Challenging Faith: Intersections of Belief and Doubt in Literature,
Composition, and the Profession
March 7-8, 2008
• University of New Hampshire, Durham, NH, US
Keynote speakers
Sharon O'Dair, University of Alabama
Patricia Bizzell, College of the Holy Cross
and a reading by University of New Hampshire MFA students in fiction and poetry
Conference theme
This graduate conference will explore the topics of faith and belief
(understood in their broadest sense), how these topics have evolved, and how
they are being discussed within the disciplines of English. We seek to cover
the following areas of inquiry, though these questions are intended to
spur and not limit thinking on the subjects of faith and belief:
- (Re)defining faith. What is “faith”? What forces produce the
effect that we could call faith, in all its guises (religious, aesthetic,
philosophical, scientific, political, pedagogical, social)?
Is “faithlessness,” in any sense of the term, even possible?
Sustainable?
- Political, social and cultural impact of faith. How is faith
manipulated as a political tool? Is it possible to think of faith as
somehow outside or even opposed to the secular? How do articles of faith
drive various cultural narratives, narratives of the nation, of gender,
of sexuality, of race, of class? How is faith constructed by culture?
What happens when irreconcilable versions of faith interact across cultural boundaries, or when different manifestations of faith contradict
one another within a cultural group?
- Faith in the discipline of English. What has happened to English scholars’ faith in their social function? Do we have faith or do we want to have faith in the efficacy of scholarship and teaching in enacting
political change? Do we have faith that universities and colleges are the
best places to prepare students for reading and writing outside of
academia? Do we have faith that English and the humanities will remain
relevant in the contemporary university? How can the work of English
scholars retain its status alongside the sciences or business?
- Faith in theory. Is it fitting to discuss theory in terms of faith? What should we make of claims that theory is “dead” or that we are
post-theory? Has our faith in theory indeed waned?
- Faith in literature. Can literary texts help us to understand the function of faith/faithlessness in culture? What sorts of faiths have influenced the development of literary forms?
What does one need to believe in order to invest in literature’s cultural
capital? What cultural work does faith perform, and what is the role of
literary texts in this activity? How does literature support, inform, or
reify faith? How does literature critique, challenge, or undermine faith?

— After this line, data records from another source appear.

/-- A header of a kind, with key slot 0 and counter 0. -/
def headerOf (kind : Nat) : BitVec 128 := BitVec.ofNat 128 (kind <<< 120)
/-- Link 46 UP, under key 0. -/
def linkUp : Link := { state := .up, k0 := slot0 }
def onLink (l : Link) : State := { State.reset with links := [(46, l)] }
theorem witness_FabricOperationsAct_flits : (∀ h, hKs h = false → hIc h = 0 → (onLink linkUp).accepts 46 (sealed slot0 h) = true)
    ∧ (∀ k ∈ [kIdle, kData, kAck, kRetry, kCredit, kKeymark, kDrain], hKind (headerOf k) = k ∧ hKs (headerOf k) = false ∧ hIc (headerOf k) = 0)
    ∧ ((onLink linkUp).link 46).listens = true ∧ (onLink linkUp).accepts 46 noFlit = false ∧ (State.reset.link 46).listens = false
    ∧ 8 ≤ hKind (headerOf 8) ∧ hKind (headerOf 8) ≠ kIdle
    ∧ (hKind (headerOf kHello) = kHello ∧ ((onLink { state := .training }).link 46).state = .training ∧ noFlit.tag = 0)
    ∧ carrying (onLink linkUp) 46 ∧ ¬ carrying State.reset 46 := by
  refine ⟨fun h hs hi => ?_, by decide +kernel, by decide +kernel, by decide +kernel, by decide +kernel, by decide +kernel, by decide +kernel,
    by decide +kernel, ?_, ?_⟩
  · have hv := sealed_verifies h
    simp only [State.accepts, sealed, hs, hi] at *
    show (slot0.rxOpen && decide (slot0.rxic.toNat ≤ (0 : BitVec 48).toNat) && verifyFlit slot0 _) = true
    rw [hv]
    rfl
  · unfold carrying; decide +kernel
  · unfold carrying; decide +kernel

/-- A write to device 1 at the port, whose member of the group link 0 reaches; and a flit on its way through. -/
def leaving : State :=
  { State.reset with
    links := [(0, linkUp)], out := [{ sentOut with op := { readOp 0 with dst := 1, data := leBytes 0 200 }, stage := .port 0, firstSent := none }] }
def passing : State :=
  { State.reset with
    links := [(0, linkUp)]
    transit := [{ kind := 1, vc := 0, dst := 1, src := 2, lseq := 0, hops := 0, len := 0, payload := [], resend := false }] }
theorem witness_FabricOperationsAct_sends : ((passing.transit.find? (fun f => (passing.nextHops (linkDie 0) f.dst).contains 0)).isSome = true)
    ∧ State.reset.transit = [] ∧ State.reset.out = [] ∧ leaving.transit = [] ∧ (leaving.out.map (fun o => (leaving.hops o).contains 0)) = [true]
    ∧ (leaving.out.map (fun o => leaving.dataOpen 0 (vcOf o.op.op))) = [true] ∧ 0 + 1 < flitCount 200
    ∧ leaving.cycle.toNat < (leaving.link 0).lastSent.toNat + 1024
    ∧ (({ leaving with cycle := 1024 } : State).link 0).lastSent.toNat + 1024 ≤ ({ leaving with cycle := 1024 } : State).cycle.toNat
    ∧ (leaving.portReady 0 0 = true ∧ leaving.dataOpen 0 (leaving.portVc 0) = true) ∧ flitCount 200 ≤ 1 + 1
    ∧ (onLink linkUp).out = [] ∧ ((onLink linkUp).link 46).sendSlot.isSome = true ∧ ((onLink linkUp).link 46).dueCount = 0
    ∧ ((onLink linkUp).link 46).ackDue = false ∧ ((onLink linkUp).link 46).retryReq = none ∧ ((onLink linkUp).link 46).creditDue = []
    ∧ ((onLink linkUp).link 46).switchDue = false ∧ ((onLink { state := .up }).link 46).sendSlot = none
    ∧ (leaving.link 0).state = .up ∧ ((onLink { state := .training }).link 46).state = .training ∧ (State.reset.link 0).state = .down := by
  decide +kernel

end Sys2Proof.Tests
end

section
/-!
Proofs of the software traps (R336): what a delivered cause leaves in the state (R249), the fields of TRAPINFO (Table 2.7),
and the triggers whose only effect is the cause they raise.
-/

namespace Sys2Proof.Proofs.SoftwareTraps
open Sys2Proof Sys2Proof.Machine Sys2Proof.Claims

/-! ## The fields of TRAPINFO (Table 2.7) -/

/-- TRAPINFO bit by bit; the four fields below are read off it. -/
theorem trapInfoWord_bit (slot : Option Nat) (aux addr i : Nat) :
    (trapInfoWord slot aux addr).getLsbD i =
      if i < 52 then (BitVec.ofNat 52 addr).getLsbD i
      else if i < 60 then (BitVec.ofNat 8 aux).getLsbD (i - 52)
      else if i < 61 then slot.isSome
      else (BitVec.ofNat 3 (slot.getD 0)).getLsbD (i - 61) := by
  refine BitVec.getLsbD_append.trans ?_
  by_cases h1 : i < 52
  · simp [h1]
  · have e2 : i - 52 < 8 ↔ i < 60 := by omega
    have e3 : i - 52 - 8 < 1 ↔ i < 61 := by omega
    have e4 : i - 52 - 8 - 1 = i - 61 := by omega
    simp only [BitVec.getLsbD_append, h1, e2, e3, e4, if_false]
    by_cases h3 : i < 61
    · have e5 : i - 52 - 8 = 0 := by omega
      simp [h3, e5]
    · simp [h3]

theorem trapInfoWord_addr (slot : Option Nat) (aux addr : Nat) :
    (trapInfoWord slot aux addr).extractLsb' 0 52 = BitVec.ofNat 52 addr := by
  apply BitVec.eq_of_getLsbD_eq
  intro i hi
  simp [trapInfoWord_bit, hi]

theorem trapInfoWord_aux (slot : Option Nat) (aux addr : Nat) :
    (trapInfoWord slot aux addr).extractLsb' 52 8 = BitVec.ofNat 8 aux := by
  apply BitVec.eq_of_getLsbD_eq
  intro i hi
  have h : 52 + i < 60 := by omega
  simp [trapInfoWord_bit, hi, h]

theorem trapInfoWord_slotValid (slot : Option Nat) (aux addr : Nat) :
    (trapInfoWord slot aux addr).getLsbD 60 = slot.isSome := by
  rw [trapInfoWord_bit]; rfl

theorem trapInfoWord_slot (slot : Option Nat) (aux addr : Nat) :
    (trapInfoWord slot aux addr).extractLsb' 61 3 = BitVec.ofNat 3 (slot.getD 0) := by
  apply BitVec.eq_of_getLsbD_eq
  intro i hi
  have h : ¬ 61 + i < 52 ∧ ¬ 61 + i < 60 := by omega
  simp [trapInfoWord_bit, hi, h]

How might readerly faith change across different historical periods and
in different cultural contexts? How does literature help us understand
questions of specifically religious faith? How does literature encode,
empower, or critique the boundaries among various registers of faith
(religious, political, aesthetic, etc.)?
- Faith in teaching. Do we have faith in English courses such as
literary surveys and first-year composition? How have the many challenges
to our faith in the traditional canons changed how we study and teach
literary texts? Do we believe that our methods of teaching argument and
persuasion can accommodate or respond effectively to what is practiced in
contemporary political discourse? Do we believe that rhetorical analysis
of political discourse can lead to change? Do we have faith that teaching
and assigning traditional essays will equip students to read and write in
a variety of environments, including electronic and networked ones? Do we
believe that technology will change reading and writing as we know it? Do
we believe in the gradual shift from traditional aesthetic or
belletristic writing toward technical and discipline-specific writing? Do
we have faith in standards and outcomes in English?
Presentation format
Graduate students will give 20-25 minute individual presentations (which we will group into 90-minute panels) on the afternoon of Friday the 7th and the morning and afternoon of Saturday the 8th. Panels are scheduled concurrently (two panels per time slot) with time allotted for discussion and questions.
Please attend! No registration fee for non-presenters.
The keynotes and panels will be held in the UNH Memorial Union Building (MUB).